Is custom allocators the right abstraction?

TimDiekmann · December 3, 2020, 5:14pm

The storage have to return a pointer or a reference to the current value. The trait is looking similar to this:

pub trait Storage<T: ?Sized> {
    fn as_ptr(&self) -> *const T;
    fn as_mut_ptr(&mut self) -> *mut T;
}

For clarification, I'll use AllocatorStorage<T: ?Sized, A: AllocRef>. Storage<T> is implemented for AllocatorStorage<T>, so it returns a poitner to T. Box's storage parameter defaults to AllocatorStorage<T, Global>, so calling as_ptr on the storage returns T. When creating a Box with new_uninit, the returned type is Box<MaybeUninit<T>, AllocatorStorage<MaybeUninit<T>, A>> so calling Box::assume_init requires to change the storage type. For AllocatorStorage this is basically casting the underlying pointer, but for other storages like [MaybeUninit<T>; N] a mem::transmute (actually a workaround is required) is needed. Generally, this requires memcpy: https://godbolt.org/z/47sxre

I don't know what's the plan on this issue, maybe this case can be optimized out somehow. I'd go that route for now, but I'm not super happy with it.

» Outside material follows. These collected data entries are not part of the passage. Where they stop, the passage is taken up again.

-- ==== Sys2Proof/Laws/Pulse.lean ====
section
/-! SUPPORT. Laws of contexts, parameter memory and queues, and of the instruction commands. -/
namespace Sys2Proof.Machine
variable {s : State}

@[simp] theorem ctxAt_onCtx_self (n : Nat) (f : PCtx → PCtx) (s : State) : ctxAt (onCtx n f s) n = f (ctxAt s n) := by
  simp [ctxAt, onCtx]

theorem ctxAt_onCtx_ne {n k : Nat} (f : PCtx → PCtx) (s : State) (h : k ≠ n) : ctxAt (onCtx n f s) k = ctxAt s k := by
  simp [ctxAt, onCtx, Tbl.get_set_ne _ _ _ _ h]

@[simp] theorem plsAt_onCtx (n p : Nat) (f : PCtx → PCtx) (s : State) : plsAt (onCtx n f s) p = plsAt s p := rfl

@[simp] theorem ctxAt_onPls (p n : Nat) (f : PPair → PPair) (s : State) : ctxAt (onPls p f s) n = ctxAt s n := rfl

@[simp] theorem plsAt_onPls_self (p : Nat) (f : PPair → PPair) (s : State) : plsAt (onPls p f s) p = f (plsAt s p) := by
  simp [plsAt, onPls]

theorem plsAt_onPls_ne {p q : Nat} (f : PPair → PPair) (s : State) (h : q ≠ p) : plsAt (onPls p f s) q = plsAt s q := by
  simp [plsAt, onPls, Tbl.get_set_ne _ _ _ _ h]

@[simp] theorem cyc_onCtx (n : Nat) (f : PCtx → PCtx) (s : State) : (onCtx n f s).cyc = s.cyc := rfl
@[simp] theorem cyc_onPls (p : Nat) (f : PPair → PPair) (s : State) : (onPls p f s).cyc = s.cyc := rfl
@[simp] theorem seq_onCtx (n : Nat) (f : PCtx → PCtx) (s : State) : (onCtx n f s).seq = s.seq := rfl
@[simp] theorem faults_onCtx (n : Nat) (f : PCtx → PCtx) (s : State) : (onCtx n f s).faults = s.faults := rfl

@[simp] theorem PCtx.reg_setReg_self (x : PCtx) (c v : Nat) : (x.setReg c v).reg c = v % 2 ^ 32 := by simp [PCtx.reg, PCtx.setReg]

theorem PCtx.reg_setReg_ne {c k : Nat} (x : PCtx) (v : Nat) (h : k ≠ c) : (x.setReg c v).reg k = x.reg k := by
  simp [PCtx.reg, PCtx.setReg, Tbl.get_set_ne _ _ _ _ h]

@[simp] theorem PCtx.setReg_pc (x : PCtx) (c v : Nat) : (x.setReg c v).pc = x.pc := rfl
@[simp] theorem PCtx.setReg_run (x : PCtx) (c v : Nat) : (x.setReg c v).run = x.run := rfl
@[simp] theorem PCtx.setReg_steps (x : PCtx) (c v : Nat) : (x.setReg c v).steps = x.steps := rfl

@[simp] theorem ctxAt_tick (dt n : Nat) (s : State) : ctxAt (tick dt s) n = ctxAt s n := by simp [ctxAt]
@[simp] theorem plsAt_tick (dt p : Nat) (s : State) : plsAt (tick dt s) p = plsAt s p := by simp [plsAt]
@[simp] theorem paramAt_tick (dt p a : Nat) (s : State) : paramAt (tick dt s) p a = paramAt s p a := by simp [paramAt]
@[simp] theorem queueAt_tick (dt p q : Nat) (s : State) : queueAt (tick dt s) p q = queueAt s p q := by simp [queueAt]
@[simp] theorem paramAt_onCtx (n p a : Nat) (f : PCtx → PCtx) (s : State) : paramAt (onCtx n f s) p a = paramAt s p a := rfl
@[simp] theorem queueAt_onCtx (n p q : Nat) (f : PCtx → PCtx) (s : State) : queueAt (onCtx n f s) p q = queueAt s p q := rfl

@[simp] theorem paramAt_setParam_self (p a v : Nat) (s : State) :
    paramAt (setParam p a v s) p a = (v % 2 ^ 32, 2 ^ 32 - 1 - v % 2 ^ 32) := by simp [paramAt, setParam]

theorem paramAt_setParam_ne {p a q b : Nat} (v : Nat) (s : State) (h : (q, b) ≠ (p, a)) :
    paramAt (setParam p a v s) q b = paramAt s q b := by
  by_cases e : q = p
  · subst e
    have : b ≠ a := fun x => h (by rw [x])
    simp [paramAt, setParam, Tbl.get_set_ne _ _ _ _ this]
  · simp [paramAt, setParam, plsAt_onPls_ne _ _ e]

@[simp] theorem ctxAt_setParam (p a v n : Nat) (s : State) : ctxAt (setParam p a v s) n = ctxAt s n := rfl

@[simp] theorem queueAt_setQueue_self (p q : Nat) (l : List Nat) (s : State) : queueAt (setQueue p q l s) p q = l := by
  simp [queueAt, setQueue]

theorem queueAt_setQueue_ne {p q r k : Nat} (l : List Nat) (s : State) (h : (r, k) ≠ (p, q)) :
    queueAt (setQueue p q l s) r k = queueAt s r k := by
  by_cases e : r = p
  · subst e
    have : k ≠ q := fun x => h (by rw [x])
    simp [queueAt, setQueue, Tbl.get_set_ne _ _ _ _ this]
  · simp [queueAt, setQueue, plsAt_onPls_ne _ _ e]

@[simp] theorem ctxAt_setQueue (p q n : Nat) (l : List Nat) (s : State) : ctxAt (setQueue p q l s) n = ctxAt s n := rfl

theorem canExecute_runs {n : Nat} (h : canExecute s n = true) : (ctxAt s n).runs = true := by
  unfold canExecute at h
  unfold PCtx.runs
  split at h
  · next e => rw [e]; rfl
  · simp at h

/-- A context that goes on after an instruction ends neither its step nor itself. -/
theorem pulseSettle_on {n now : Nat} {s : State} (h1 : (ctxAt s n).runs = true) (h2 : (ctxAt s n).pc ≤ 4095)
    (h3 : (ctxAt s n).steps < 24) : pulseSettle n now s = (s, true) := by
  unfold pulseSettle
  simp [h1, Nat.not_lt.mpr h2, Nat.not_le.mpr h3]

/-- The instruction command of a legal instruction on a context that is able to execute. -/
theorem instruction_runs {dt : Nat} {n : Fin 64} {op : POp} (ha : steady dt s = true) (hc : canExecute s n = true)
    (hl : op.legal = true) : instruction dt n op s =
      .next ((pulseStep n (some op) (s.cyc + dt) (tick dt s)).1) := by
  have : canExecute (tick dt s) n = true := by
    unfold canExecute at hc ⊢
    simpa [pairAt] using hc
  rw [instruction, event_steady ha]
  simp [this, hl]

/-- An instruction whose context goes on has the effect of its own operation and no other. -/
theorem pulseStep_on {n now : Nat} {op : POp} {s t : State}
    (he : pulseExec n op now (onCtx n (fun x => { x with steps := x.steps + 1 }) s) = (t, true)) (h1 : (ctxAt t n).runs = true)
    (h2 : (ctxAt t n).pc ≤ 4095) (h3 : (ctxAt t n).steps < 24) : (pulseStep n (some op) now s).1 = t := by
  simp only [pulseStep, he, if_true]
  rw [pulseSettle_on h1 h2 h3]

end Sys2Proof.Machine
end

TimDiekmann · December 3, 2020, 5:19pm

This may be a solution. Currently I'm using associative types instead of generics anyway, so Storage may not need a type at all. For "real" collections, we could use sth. like ContiguousStorage<Value=T>.

Does the new_uninit apply to anything else than Box, Rc and Arc? In other words: does it occur in any place, where contiguous storage is a thing?

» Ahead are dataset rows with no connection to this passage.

/-- The registers in which the fields stand. -/
theorem auxRegisters (n : Nat) :
    ((AUX_STAT_LATCH n).key / 32 = AUX_STAT n ∧ (AUX_STAT_ON n).key / 32 = AUX_STAT n ∧ (AUX_STAT_CAUSE n).key / 32 = AUX_STAT n ∧
    (AUX_STAT_HOT n).key / 32 = AUX_STAT n ∧ (AUX_STAT_OPEN n).key / 32 = AUX_STAT n ∧ (AUX_STAT_BAT n).key / 32 = AUX_STAT n ∧
    (AUX_STAT_AT_LIMIT n).key / 32 = AUX_STAT n ∧ (AUX_STAT_INRUSH n).key / 32 = AUX_STAT n ∧
    (AUX_STAT_WAITING n).key / 32 = AUX_STAT n ∧ (AUX_STAT_TEMP n).key / 32 = AUX_STAT n) ∧
    (AUX_COUNT_SHORTS n).key / 32 = AUX_COUNT n ∧ (AUX_COUNT_THERMAL n).key / 32 = AUX_COUNT n ∧
    (AUX_COUNT_I2T_ENDS n).key / 32 = AUX_COUNT n ∧ (AUX_COUNT_DROOP_HOLDS n).key / 32 = AUX_COUNT n := by
  simp only [auxStatKeys, auxCountKeys, AUX_STAT, AUX_COUNT]
  omega

/-! ### What a change of an output leaves, and what leaves the outputs -/

@[simp] theorem rd_onAux (g : Aux → Aux) : rd (onAux n g s) f = rd s f := rfl
@[simp] theorem isSet_onAux (g : Aux → Aux) : isSet (onAux n g s) f = isSet s f := rfl
@[simp] theorem onAux_cyc (g : Aux → Aux) : (onAux n g s).cyc = s.cyc := rfl
@[simp] theorem onAux_sw (g : Aux → Aux) : (onAux n g s).sw = s.sw := rfl
@[simp] theorem onAux_waiters (g : Aux → Aux) : (onAux n g s).drive.waiters = s.drive.waiters := rfl

@[simp] theorem auxAt_onAux_self (g : Aux → Aux) : auxAt (onAux n g s) n = g (auxAt s n) := by simp [auxAt, onAux]

theorem auxAt_onAux_ne (g : Aux → Aux) (h : k ≠ n) : auxAt (onAux n g s) k = auxAt s k := by
  simp [auxAt, onAux, Tbl.get_set_ne _ _ _ _ h]

/-- What a change of one output keeps of an output, it keeps of every output. -/
theorem auxAt_onAux_keeps {β : Type} {p : Aux → β} {g : Aux → Aux} (h : ∀ x, p (g x) = p x) :
    p (auxAt (onAux n g s) k) = p (auxAt s k) := by
  by_cases e : k = n
  · rw [e, auxAt_onAux_self, h]
  · rw [auxAt_onAux_ne g e]

@[simp] theorem auxAt_wr (v : Nat) : auxAt (wr f v s) n = auxAt s n := rfl
@[simp] theorem auxAt_wrB (b : Bool) : auxAt (wrB f b s) n = auxAt s n := rfl
@[simp] theorem auxAt_flag : auxAt (flag f s) n = auxAt s n := rfl
@[simp] theorem auxAt_count (v : Nat) : auxAt (count f v s) n = auxAt s n := by simp [auxAt]
@[simp] theorem auxAt_tick (dt : Nat) : auxAt (tick dt s) n = auxAt s n := by simp [auxAt]

@[simp] theorem auxAt_raise (code source : Nat) (d : Word) (a : Nat) : auxAt (raise code source d a s) n = auxAt s n := rfl
@[simp] theorem rd_raise (code source : Nat) (d : Word) (a : Nat) : rd (raise code source d a s) f = rd s f := rfl
@[simp] theorem isSet_raise (code source : Nat) (d : Word) (a : Nat) : isSet (raise code source d a s) f = isSet s f := rfl

theorem auxField_congr (h : (auxAt t n).cfg = (auxAt s n).cfg) (f : Fld) : auxField t n f = auxField s n f := by
  simp only [auxField, h]

@[simp] theorem auxField_tick (dt : Nat) : auxField (tick dt s) n f = auxField s n f := auxField_congr (by rw [auxAt_tick]) f

/-- In a cycle in which software has written no counter, a count changes its own field alone. -/
theorem rd_count_ne {g : Fld} (v : Nat) (hsw : s.sw = []) (h : g.key ≠ f.key) : rd (count f v s) g = rd s g := by
  rw [count, if_neg (by simp [hsw]), rd_bump_ne v s h]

CAD97 · December 3, 2020, 5:37pm

Is there a reason that [MaybeUninit<T>; N] can't just be used as the storage for T? In general, my understanding is that storages would deal in MaybeUninit anyway, and the container would be in charge of tracking initialization. This makes working with storages unsafe, but that's not that big of a deal, since they replace working with allocation, which is always unsafe.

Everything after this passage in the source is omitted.